Madrid and Salamanca: Hot, Happy Anniversary.

So Happy.

Our anniversary was so hot, we never left the hotel room.

Allow me to elaborate. My husband and I celebrated our 6-year wedding anniversary on June 23rd. It  was so hot because we were both running fevers, and we never left the hotel room because we both contracted a flu bug.

Awesome. No, really, this is awesome. This is why I paid thousands of dollars to visit this amazing country and experience my Spanish heritage in action. NOT.

Commemorate in Epic Proportions.

Seriously. So steamy hot. We were guzzling way-out-of-the-budget Spanish bottled water like it was a lifeline. Yet somehow it mazed it's way down our chins and emptied into a sweaty pool on the flimsy hotel mattress. Sick. We groaned. Occasionally we changed it up and we moaned. Our muscles throbbed with the flu. Every time I looked over at Stevie, his lifeless body draped across the sweaty bed covers, his glazed sick eyes met mine in harmonious misery. We know how to party.


How did this happen? Well, I'd like to blame it on the hellish 9-hour night train we took from Barcelona to Madrid (where Stevie spent most of this joyful ride resurrecting his dinner), but I don't really know if that's a fair reason. We had been traveling for three weeks straight, spending most of our time in public places. We were bound to come in contact with grimy germs at some point. And to add insult to injury, we'd been touring continuously for about 15 hours per day on very little sleep, so I guess our immune systems weren't exactly been thrilled with us. We just weren't prepared for this madness to happen. Who gets the flu in June? And what kind of couple gets it at the exact same time?! ON THEIR ANNIVERSARY??? Disgusting. I'm disgusted with everything.

For those of you who have been following our Euro trip, you might have been thinking it's been all sunshine and rainbows. To be honest, I had been thinking that, too. It's been a dream. Well, the trip has come to a crashing halt and I cannot kick myself enough for not packing more meds. And hand sanitizer. WE NEED NYQUIL!!! Stupid Spanish farmacias. I can't understand any of the labels.

This is Spain. We're supposed to be out touring. Painting things red. Sampling tapas in the Plaza Mayor and inspecting Velazquez's famous works like the Las Meninas at the Prado. Instead, we took turns rubbing each other's backs and praying for the torture to end, begging for this to only be a 24-hour bug.

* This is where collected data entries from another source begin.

theorem frame_reliefFaulted (a0 : Nat) (s : State) :
    Within [.word 0x8 0x14, .word 0x9 0x14, .word 0xa 0x14, .word 0xb 0x14, .word 0x8 0x30, .word 0x9 0x30, .word 0xa 0x30, .word 0xb 0x30, .page 0x10, .word 0x8 0x5c, .word 0x9 0x5c, .word 0xa 0x5c, .word 0xb 0x5c, .word 0x8 0x4c, .word 0x9 0x4c, .word 0xa 0x4c, .word 0xb 0x4c, .word 0x8 0x78, .word 0x9 0x78, .word 0xa 0x78, .word 0xb 0x78, .word 0xb 0x50] [.lanes, .fes, .relief] s (reliefFaulted a0 s) := by
  unfold Machine.reliefFaulted
  split
  · exact Within.refl _ _ _
  · refine Within.ite ?_ ?_
    · refine Within.then ?_ (frame_reliefBroken _ _) rfl rfl
      refine Within.then ?_ (frame_dropRelief _) rfl rfl
      exact Within.refl _ _ _
    · refine Within.ite ?_ ?_
      · exact Within.refl _ _ _
      · refine Within.ite ?_ ?_
        · refine Within.then ?_ (frame_rest3 _) rfl rfl
          refine Within.then ?_ (frame_dropRelief _) rfl rfl
          refine Within.then ?_ (frame_modFe _ _ _) rfl rfl
          exact Within.refl _ _ _
        · refine Within.ite ?_ ?_
          · exact Within.refl _ _ _
          · refine Within.set_relief ?_ (by decide)
            exact Within.refl _ _ _

theorem frame_feFault (a0 : Nat) (a1 : Nat) (s : State) :
    Within [.page 0x10, .page 0x24, .page 0x25, .page 0x26, .page 0x27, .word 0x8 0x14, .word 0x9 0x14, .word 0xa 0x14, .word 0xb 0x14, .word 0x8 0x30, .word 0x9 0x30, .word 0xa 0x30, .word 0xb 0x30, .word 0x8 0x5c, .word 0x9 0x5c, .word 0xa 0x5c, .word 0xb 0x5c, .word 0x8 0x4c, .word 0x9 0x4c, .word 0xa 0x4c, .word 0xb 0x4c, .word 0x8 0x78, .word 0x9 0x78, .word 0xa 0x78, .word 0xb 0x78, .word 0xb 0x50, .word (0x8 + a0 % 4) 0x5c, .word (0x8 + a0 % 4) 0x4c, .word (0x8 + a0 % 4) 0x14, .word (0x8 + a0 % 4) 0xc, .word (0x8 + a0 % 4) 0x78, .word (0x8 + a0 % 4) 0x30] [.lanes, .fes, .frames, .scheds, .duty, .relief] s (feFault a0 a1 s) := by
  unfold Machine.feFault
  extract_lets x0 x1 x2
  refine Within.via x0 ?_ (fun h3 => ?_)
  · unfold x0
    refine Within.wr ?_ (inScopes_of (amongW4 rfl))
    exact Within.refl _ _ _
  · clear_value x0
    refine Within.via x1 ?_ (fun h4 => ?_)
    · unfold x1
      refine Within.then ?_ (frame_reliefFaulted _ _) rfl rfl
      refine Within.after ?_ (frame_dropNeeds _ _ _) (amongCons (amongW4 rfl) (amongCons (amongW4 rfl) (amongCons (amongW4 rfl) (amongCons (amongW4 rfl) amongNil)))) rfl
      exact h3
    · clear_value x1
      refine Within.via x2 ?_ (fun h5 => ?_)
      · unfold x2
        refine Within.then ?_ (frame_holdCommitted _ _) rfl rfl
        exact h4
      · clear_value x2
        refine Within.then ?_ (frame_refreshListen _) rfl rfl
        refine Within.after ?_ (frame_setRf _ _ _) (amongCons rfl (amongCons (amongW4 rfl) (amongCons (amongW4 rfl) amongNil))) rfl
        refine Within.latch ?_ (inScopes_of (amongW4 rfl))
        refine Within.after ?_ (frame_setPageState _ _ _) (amongCons (amongW4 rfl) (amongCons (amongAt 29 rfl) amongNil)) rfl
        exact h5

So like I said, it was hot. One hot day followed by one incredibly hot night. And then another bonus hot day. How lucky. In the famed words of Miss Peggy Lee, “he gives me fever.” Great. Marvelous. Thanks for the reminder of all the wonders men can give us, Peg.

I guess I'll have to explore Madrid another year. I'm sure my Aunt Shirley will be thrilled to hear how marvelously we spent our time in one of her favorites cities.